■ What is required:
Return exactly the span of lines in the following data that opens with the line containing "carried from row" and closes with the line containing "carried from factor". Include nothing else.

■ Collected data entries:
/-- Whatever way an operation ends, its response is legal (R11). -/
theorem Ending.legal {i : Instr} {o : SeqOperand} {e : Except Cause Result} (h : Ending i o e) :
    LegalResponse (responseOf e) := by
  cases h with
  | sum | product | noFactors | classified => exact trivial
  | generator _ hlegal | notEncoded _ hlegal | encoded _ hlegal | noSegment hlegal | segment hlegal
  | noSymbol hlegal | symbol _ hlegal => exact hlegal
  | notAssembled hover => exact overCapacity_legal hover
  | @assembled _ l cw hlength =>
    have hcap : 2 ≤ capacity l ∧ capacity l ≤ 255 := by cases l <;> decide
    exact ⟨by omega, by omega⟩

/-- Whatever way an operation ends, it reports a status of its row of rule R14's table. -/
theorem Ending.status_mem {i : Instr} {o : SeqOperand} {e : Except Cause Result} (h : Ending i o e) :
    (responseOf e).status ∈ mayReport i := by
  cases h with
  | sum | product | noFactors | generator | encoded | classified | segment | notAssembled | assembled | symbol =>
    simp [responseOf, Response.status, Cause.status, mayReport]
  | notEncoded hstatus => simp [responseOf, Response.status, hstatus, mayReport]
  | @noSegment _ _ _ c | @noSymbol _ _ c => cases c <;> simp [responseOf, Response.status, Cause.status, mayReport]

/-! ### The response -/

theorem Cause.status_ne_ok (c : Cause) : c.status ≠ .ok := by
  cases c <;> nofun

/-- A response carries a result when and only when its status is `OK` (R11). -/
theorem Response.result_isSome_iff (r : Response) : r.result.isSome = true ↔ r.status = .ok := by
  cases r with
  | done x => exact iff_of_true rfl rfl
  | raised c => exact iff_of_false Bool.false_ne_true c.status_ne_ok

/-- A block out of reset that responds is between two operations again, with a legal response (R36). -/
theorem State.respond_inv {i : Instr} {o : SeqOperand} {e : Except Cause Result} {s : State} (h : Ending i o e)
    (hr : s.inReset = false) : Inv (s.respond e) :=
  ⟨rfl, rfl, fun h' => absurd (hr.symm.trans h') Bool.false_ne_true, fun _ hresp => Option.some.inj hresp ▸ h.legal⟩

end Sys2Proof.Machine

/-! No operation reads what an earlier one left in the working registers (R21): every loop initialises the registers
it reads, so what an operation computes is the same from any working state. -/

namespace Sys2Proof.Machine

open Sys2Proof.Safety

/-- When the body of a loop computes a view of the registers from that view alone, so does the loop. -/
theorem iterate_reads {α β : Type} {f : α → α} (view : α → β)
    (h : ∀ a b, view a = view b → view (f a) = view (f b)) (n : Nat) {a b : α} (hab : view a = view b) :
    view (f^[n] a) = view (f^[n] b) := by
  induction n generalizing a b with
  | zero => exact hab
  | succ n ih => exact ih (h a b hab)

/-! ### The registers each loop reads -/

/-- The registers of a row of `poly_mul` (R80). -/
def Work.rowView (wk : Work) : Poly × Nat × Nat := (wk.prod, wk.mulI, wk.mulJ)

/-- The registers carried from row to row of `poly_mul` (R80). -/
def Work.mulView (wk : Work) : Poly × Nat := (wk.prod, wk.mulI)

/-- The registers carried from factor to factor of `build_generator` (R81). -/
def Work.factorView (wk : Work) : Poly × Nat := (wk.g, wk.factor)

/-- The registers of the taps at one position of the divider (R90). -/
def Work.tapView (wk : Work) : Poly × ByteSeq × Nat × Nat × Byte := (wk.g, wk.w, wk.pos, wk.tap, wk.lead)

/-- The registers carried from position to position of the divider (R90). -/
def Work.divView (wk : Work) : Poly × ByteSeq × Nat := (wk.g, wk.w, wk.pos)

/-- The registers of the packers (R113 to R115). -/
def Work.packView (wk : Work) : BitSeq × Nat := (wk.bs, wk.group)

/-- The registers of the pad sequencer (R129). -/
def Work.padView (wk : Work) : ByteSeq × PadPhase := (wk.cwbuf, wk.padPhase)

theorem Work.mulTerm_reads (p q : Poly) (a b : Work) (h : a.rowView = b.rowView) :
    (a.mulTerm p q).rowView = (b.mulTerm p q).rowView := by
  simp_all [Work.rowView, Work.mulTerm]

theorem Work.mulRow_reads (p q : Poly) (a b : Work) (h : a.mulView = b.mulView) :
    (a.mulRow p q).mulView = (b.mulRow p q).mulView := by
  have hstart : ({ a with mulJ := 0 } : Work).rowView = ({ b with mulJ := 0 } : Work).rowView := by
    simp_all [Work.mulView, Work.rowView]
  have hrow := iterate_reads Work.rowView (Work.mulTerm_reads p q) q.size hstart
  simp_all [Work.rowView, Work.mulView, Work.mulRow]

/-- The product of `poly_mul` depends on its operands alone. -/
theorem Work.polyMul_prod_congr (p q : Poly) (a b : Work) : (a.polyMul p q).prod = (b.polyMul p q).prod :=
  congrArg Prod.fst (iterate_reads Work.mulView (Work.mulRow_reads p q) p.size (by rfl))

theorem Work.nextFactor_reads (a b : Work) (h : a.factorView = b.factorView) :
    a.nextFactor.factorView = b.nextFactor.factorView := by
  obtain ⟨hg, hfactor⟩ := Prod.mk.inj h
  simp only [Work.factorView, Work.nextFactor_g, hg, hfactor, Prod.mk.injEq, and_true]
  exact Work.polyMul_prod_congr _ _ _ _

/-- The generator of `build_generator` depends on the count alone. -/
theorem Work.buildGenerator_g_congr (k : Nat) (a b : Work) : (a.buildGenerator k).g = (b.buildGenerator k).g :=
  congrArg Prod.fst (iterate_reads Work.factorView Work.nextFactor_reads k (by rfl))

theorem Work.divTap_reads (k : Nat) (a b : Work) (h : a.tapView = b.tapView) :
    (a.divTap k).tapView = (b.divTap k).tapView := by
  simp_all [Work.tapView, Work.divTap]

theorem Work.divPosition_reads (k : Nat) (a b : Work) (h : a.divView = b.divView) :
    (a.divPosition k).divView = (b.divPosition k).divView := by
  obtain ⟨hg, hw, hpos⟩ : a.g = b.g ∧ a.w = b.w ∧ a.pos = b.pos := by simpa [Work.divView] using h
  have hstart : ({ a with lead := a.w.getD a.pos 0#8, tap := 0 } : Work).tapView =
      ({ b with lead := b.w.getD b.pos 0#8, tap := 0 } : Work).tapView := by
    simp [Work.tapView, hg, hw, hpos]
  have htaps := iterate_reads Work.tapView (Work.divTap_reads k) (k + 1) hstart
  unfold Work.divPosition
  rw [hw, hpos] at htaps ⊢
  by_cases hlead : b.w.getD b.pos 0#8 ≠ 0#8
  · simp only [if_pos hlead]
    simp_all [Work.divView, Work.tapView]
  · simp only [if_neg hlead, Work.divView, hg]

/-- The buffer after the division depends on the data and the count alone. -/
theorem Work.rsDivide_w_congr (d : ByteSeq) (k : Nat) (a b : Work) : (a.rsDivide d k).w = (b.rsDivide d k).w := by
  have hstart : ({ a.buildGenerator k with w := d ++ List.replicate k 0#8, pos := 0 } : Work).divView =
      ({ b.buildGenerator k with w := d ++ List.replicate k 0#8, pos := 0 } : Work).divView := by
    simp [Work.divView, Work.buildGenerator_g_congr k a b]
  exact congrArg (fun v => v.2.1) (iterate_reads Work.divView (Work.divPosition_reads k) d.length hstart)

theorem Work.packTriplet_reads (t : Text) (a b : Work) (h : a.packView = b.packView) :
    (a.packTriplet t).packView = (b.packTriplet t).packView := by
  simp_all [Work.packView, Work.packTriplet]

theorem Work.packPair_reads (t : Text) (a b : Work) (h : a.packView = b.packView) :
    (a.packPair t).packView = (b.packPair t).packView := by
  simp_all [Work.packView, Work.packPair]

theorem Work.packOctet_reads (d : ByteSeq) (a b : Work) (h : a.packView = b.packView) :
    (a.packOctet d).packView = (b.packOctet d).packView := by
  simp_all [Work.packView, Work.packOctet]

■ Task solution:
/-- The registers carried from row to row of `poly_mul` (R80). -/
def Work.mulView (wk : Work) : Poly × Nat := (wk.prod, wk.mulI)

/-- The registers carried from factor to factor of `build_generator` (R81). -/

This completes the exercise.